● What is required
From the data below, set down exactly the lines between the one holding "genuine := if" and the one holding "b with step", inclusive, and no others.

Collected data
-- ==== Sys2Proof/Machine/Boot.lean ====
section
/-! DEFINITION. Sys2Proof/Machine/Boot.lean: boot from its entry to READY: self-test, the checks of images, measurement, and the
copies in flash (16_security R443-R448, 13_hbm_and_ecc R370, 15 R406, 17_object_dictionary R476, R492). -/

namespace Sys2Proof.Machine

/-! ### The check of an image (R443, R444) -/

/-- Fields of an image manifest header (R443). -/
def mfKind (h : Nat) : Nat := field h 984 8
def mfSvn (h : Nat) : Nat := field h 960 16
def mfKeyIndex (h : Nat) : Nat := field h 920 8
def mfSigFlags (h : Nat) : Nat := field h 912 8
def mfDigest (h : Nat) : Nat := field h 512 384

/-- The magic, kind, format and zero fields of a manifest are right (R443, R444). -/
def manifestForm (h kind : Nat) : Bool :=
  field h 992 32 == 0x4B534C4D && mfKind h == kind && field h 976 8 == 1 && field h 896 16 == 0 && field h 0 128 == 0
    && mfSigFlags h / 4 == 0

/-- The check of R444 that an image fails: 0 when it is genuine, else 1 to 6 in the order of the rule. -/
def State.imageFails (s : State) (i : ImageFacts) (kind : Nat) : Nat :=
  let h := i.header
  let flags := mfSigFlags h
  if manifestForm h kind = false then 1
  else if 3 < mfKeyIndex h ∨ i.vendorHashOk = false ∨ bit (s.regF Obj.SEC_FUSES 0 1) (mfKeyIndex h) = true ∨ i.vendorSigOk = false then 2
  else if (bit flags 0 || s.regF Obj.SEC_FUSES 0 0 == 1) && !(bit flags 0 && i.mldsaOk) then 3
  else if s.customer && !(bit flags 1 && i.customerOk) then 4
  else if mfSvn h < s.fusedSvn kind then 5
  else if i.digestOk = false then 6
  else 0

/-- What the device keeps of an image that it runs. -/
def runningOf (i : ImageFacts) : Running :=
  { svn := mfSvn i.header, keyIndex := mfKeyIndex i.header, mldsa := bit (mfSigFlags i.header) 0 }

/-- An image is genuine and in use: its measurement slot is written (R447). -/
def State.measureImage (s : State) (i : ImageFacts) (kind : Nat) : State :=
  let s := { s with sec := { s.sec with images := tset s.sec.images (kind - 1) (runningOf i) }
                    flash := { s.flash with genuine := s.flash.genuine ||| (1 <<< (4 * s.sec.boot.copy + kind - 1)) } }
  s.setFields Obj.MEASUREMENT (kind - 1) (hashFields (mfDigest i.header))

/-- The boot header in use: of the two copies that are valid, the one with the higher SEQ (19_pins_and_interfaces R541). -/
def Flash.header (f : Flash) : BootHeader :=
  if f.header0.valid && f.header1.valid then (if f.header0.seq < f.header1.seq then f.header1 else f.header0)
  else if f.header1.valid then f.header1 else f.header0

/-! ### Entry (R445, 18_clocks_power_reset R502, 15 R406, R421) -/

/-- Flash objects that FLASH_RESTORE_DEFAULTS leaves (17 R496). -/
def keptFlash : List ObjDef := [Obj.HBM_RETIRED_PAGES, Obj.FACET_RETIRED, Obj.ERROR_FLASH_LOG]

/-- The flash object values are erased when that was asked for: every object takes its default (17 R496). -/
def State.restoreFlash (s : State) : State :=
  if s.flash.restore then
    let stays := fun (k : Nat) => keptFlash.any (fun o => o.index == k / 256)
    let flashed := fun (k : Nat) => Obj.table.any (fun o => o.index == k / 256 && o.flash)
    { s with flash := { s.flash with store := s.flash.store.filter (fun e => stays e.1), restore := false }
             objs := s.objs.filter (fun e => !(flashed e.1) || stays e.1)
             waitReset := s.waitReset.filter (fun e => !(flashed e.1) || stays e.1) }
  else s

/-- The values that await a device reset take effect, DEBUG_UNLOCK among them (17 R473, 16 R466). -/
def State.applyReset (s : State) : State :=
  let unlock := tfind s.waitReset (Obj.DEBUG_UNLOCK.key 0) == some [1]
  let s := { s with objs := putAll s.objs s.waitReset, waitReset := [], sec := { s.sec with unlocked := unlock } }
  s.clearReg Obj.DEBUG_UNLOCK 0

/-- The epoch is one more than the larger of its two copies (15 R406). -/
def State.raiseEpoch (s : State) : State :=
  let e := max s.rcv.epochAon s.rcv.epochFlash + 1
  ((s.setRcv { s.rcv with epochAon := e, epochFlash := e })).setReg Obj.DEVICE_EPOCH 0 e

/-- BOOT is entered (R445): every PLL is locked (18 R502), a capture that still runs has finished (15 R438), the clocks run, the context 0 key is drawn. -/
def State.startBoot (s : State) (cause : Nat) : State :=
  let s := if s.rcv.capturing then s.setReg Obj.CRASH_DUMP_STATE 0 1 else s
  let s := { s with rcv := { s.rcv with capturing := false, resetting := none }, cad := { s.cad with up := 0 } }
  let s := (s.restoreFlash.applyReset).raiseEpoch
  let s := [0, 1].foldl (fun (s : State) d => (s.setRegF Obj.AVS_STATUS d 2 0).setRegF Obj.AVS_STATUS d 3 0) s
  let key := s.fresh (2 ^ 512)
  let s := (s.setSec { s.sec with serviceKey := some key, boot := { step := 1, copy := s.flash.header.preferred } }).took
  ((s.setPlls 2).startClocks.goTo dsBoot cause).showClocks

/-- A reset pin holds boot back (18 R522, R523). -/
def State.heldInReset (s : State) : Bool :=
  s.power.down || s.power.sysReset || (s.power.perst && s.reg Obj.PERST_SCOPE == 1)

/-- BOOT_ENTRY (18 R502, R525, 16 R445): every PLL has locked, or a device reset has run its course.
(DEDUCED, notes/assumptions/96.) -/
def execBootEntry (qualifyMs : Nat) (s : State) : Res :=
  .next (if s.heldInReset then s
    else if s.devState = dsRefQualify ∧ s.power.counting = true ∧ s.reg Obj.PLL_STATUS 0 = 1 then
      (s.setRegF Obj.REF_STATUS 0 0 (qualifyMs % 2 ^ 32)).startBoot (if s.rcv.resetting.isSome then 1 else 0)
    else if dsBoot ≤ s.devState ∧ s.rcv.resetting.isSome = true then s.startBoot 1
    else s)

/-! ### Steps 1 to 5 (R445) -/

/-- SELFTEST_DONE (13 R370): failed facets are retired; a shared SRAM, an ECC loopback or a stack that fails ends in FAULT. -/
def execSelftestDone (result : SelfTest) (s : State) : Res :=
  .next (if s.devState ≠ dsBoot ∨ s.sec.boot.step ≠ 1 then s
    else
      let r := result
      let facets := bitsOf 192 r.facets
      let s := s.setFields Obj.SELFTEST_RESULT 0 [ofBool (facets.isEmpty && r.shared == 0), r.facets % 2 ^ 192, r.shared % 2 ^ 32,
        r.loopbacks % 2 ^ 16, r.stackFails % 256, r.durationUs % 2 ^ 32]
      let s := (List.range 192).foldl (fun (s : State) f => s.bump Obj.FM_ZERO_COUNT f) s
      let s := facets.foldl (fun (s : State) f =>
        if s.isRetired f then s
        else
          let s := s.setRetired f
          s.log! { code := 0x071, sub := 3, inst := f, info0 := f, info1 := s.retiredCount }) s
      if r.shared % 2 ^ 32 ≠ 0 ∨ r.loopbacks % 2 ^ 16 ≠ 0 ∨ r.stackFails % 256 ≠ 0 then s.enter dsFault 8
      else (s.setSec { s.sec with boot := { s.sec.boot with step := 3 } }))

/-- A copy fails (R445): its measurements are discarded and the other copy is tried, or both have failed and the device is in
FAULT. (DESIGN CHOICE, notes/assumptions/106.) -/
def State.bootFail (s : State) (kind check : Nat) : State :=
  let b := s.sec.boot
  let s := (List.range 16).foldl (fun (s : State) n => s.clearReg Obj.MEASUREMENT n) s
  let st := s.fields Obj.BOOT_STATUS 0
  let s := s.setFields Obj.BOOT_STATUS 0 [st.getD 0 0, b.copy, kind, Config.checkCode check % 256, st.getD 4 0]
  let g := s.flash.genuine
  let s := { s with sec := { s.sec with images := [] }
                    flash := { s.flash with genuine := if kind = 0 then g else g - (g &&& (1 <<< (4 * b.copy + kind - 1))) } }
  if b.fallback then
    let s := (s.setSec { s.sec with boot := { b with step := 0 } })
    (s.log! { code := 0x090, sub := 15, info0 := Config.causeCode causeControl }).enter dsFault 5
  else (s.setSec { s.sec with boot := { step := 3, copy := 1 - b.copy, fallback := true } })

/-- Boot waits for a step. -/
def State.bootAt (s : State) (step : Nat) : Bool := s.devState == dsBoot && s.sec.boot.step == step

/-- Boot goes on to a step. -/
def State.bootStep (s : State) (step : Nat) : State := (s.setSec { s.sec with boot := { s.sec.boot with step := step } })

/-- LOADER_CHECKED (R444, R445 step 3): slots 0 and 6. -/
def execLoaderChecked (image : ImageFacts) (s : State) : Res :=
  .next (if s.bootAt 3 then
      (match s.imageFails image 1 with
       | 0 => ((s.measureImage image 1).setFields Obj.MEASUREMENT 6 (hashFields Config.romDigest)).bootStep 4
       | k => s.bootFail 1 k)
    else s)

/-- IMAGES_CHECKED (R444, R445 step 4): slots 1 to 3. -/
def execImagesChecked (firmware microcode router : ImageFacts) (s : State) : Res :=
  .next (if s.bootAt 4 then
      (match s.imageFails firmware 2, s.imageFails microcode 3, s.imageFails router 4 with
       | 0, 0, 0 => (((s.measureImage firmware 2).measureImage microcode 3).measureImage router 4).bootStep 5
       | 0, 0, k => s.bootFail 4 k
       | 0, k, _ => s.bootFail 3 k
       | k, _, _ => s.bootFail 2 k)
    else s)

/-- The measured FLASH objects as loaded (17 R476). -/
def State.flashImage (s : State) : Bytes :=
  (Obj.table.filter (fun o => o.measured)).flatMap (fun o =>
    (range2 o.lo (o.hi + 1)).flatMap (fun sub =>
      leBytes 2 o.index ++ leBytes 1 sub ++ leBytes 1 o.ty.code ++ leBytes 4 o.size ++ o.bytes (s.fields o sub)))

/-- The security state record (R448). -/
def State.securityRecord (s : State) : Nat :=
  let svn := fun k => (s.running k).svn
  place (s.reg Obj.PART_VARIANT 2) 376 8 + place (s.reg Obj.STEPPING 3) 368 8 + place (ofBool s.sec.unlocked) 360 8
    + place (s.regF Obj.SEC_FUSES 0 0) 352 8 + place (s.reg Obj.SPOKE_PEER_POLICY) 344 8 + place (ofBool s.engineering) 336 8
    + place (svn 1) 320 16 + place (svn 2) 304 16 + place (svn 3) 288 16 + place (svn 4) 272 16 + place s.sec.boot.copy 264 8
    + place (s.regF Obj.SEC_FUSES 0 1) 256 8 + place (Config.customerKeyHash / 2 ^ 128) 0 256

/-- MEASURED_ENTRY (R445 step 5): slots 5 and 4, the pins of AUXIO_CONFIG, MEASURED. (DEDUCED, notes/assumptions/107.) -/
def execMeasuredEntry (bootMs : Nat) (s : State) : Res :=
  .next (if s.bootAt 5 then
      let s := s.setFields Obj.MEASUREMENT 5 (hashFields (Config.sha384 s.flashImage))
      let s := s.setFields Obj.MEASUREMENT 4 (hashFields s.securityRecord)
      let st := s.fields Obj.BOOT_STATUS 0
      let s := s.setFields Obj.BOOT_STATUS 0 [s.sec.boot.copy, st.getD 1 0, st.getD 2 0, st.getD 3 0, bootMs % 2 ^ 32]
      (s.resumePins.bootStep 7).enter dsMeasured (s.regF Obj.DEVICE_STATE_INFO 0 2)
    else s)

/-- ENGINES_INITIALISED (17 R492): READY, DEGRADED with a retired facet, FAULT with too many. -/
def execEnginesInitialised (readyMs : Nat) (s : State) : Res :=
  .next (if s.devState = dsMeasured ∧ s.rcv.resetting = none then
      let s := (s.bootStep 0).setRegF Obj.DEVICE_STATE_INFO 0 5 (readyMs % 2 ^ 32)
      if s.reg Obj.FACET_RETIRE_LIMIT < s.retiredCount then
        (s.log! { code := 0x090, sub := 16, info0 := 0x0101, info1 := s.retiredCount }).enter dsFault 7
      else if s.retiredCount = 0 then s.enter dsReady (s.regF Obj.DEVICE_STATE_INFO 0 2)
      else s.enter dsDegraded 4
    else s)

/-- BOOT_STEP_TIMEOUT (R445): a limit of steps 1 and 2 counts as a failed self-test, one of steps 3 to 5 as a failed copy. -/
def execBootStepTimeout (s : State) : Res :=
  .next (if s.devState ≠ dsBoot then s
    else
      match s.sec.boot.step with
      | 1 => s.enter dsFault 8
      | 3 => s.bootFail 1 7
      | 4 => s.bootFail 2 7
      | 5 => s.bootFail 0 7
      | _ => s)

end Sys2Proof.Machine
end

● Exercise output
                    flash := { s.flash with genuine := if kind = 0 then g else g - (g &&& (1 <<< (4 * b.copy + kind - 1))) } }
  if b.fallback then
    let s := (s.setSec { s.sec with boot := { b with step := 0 } })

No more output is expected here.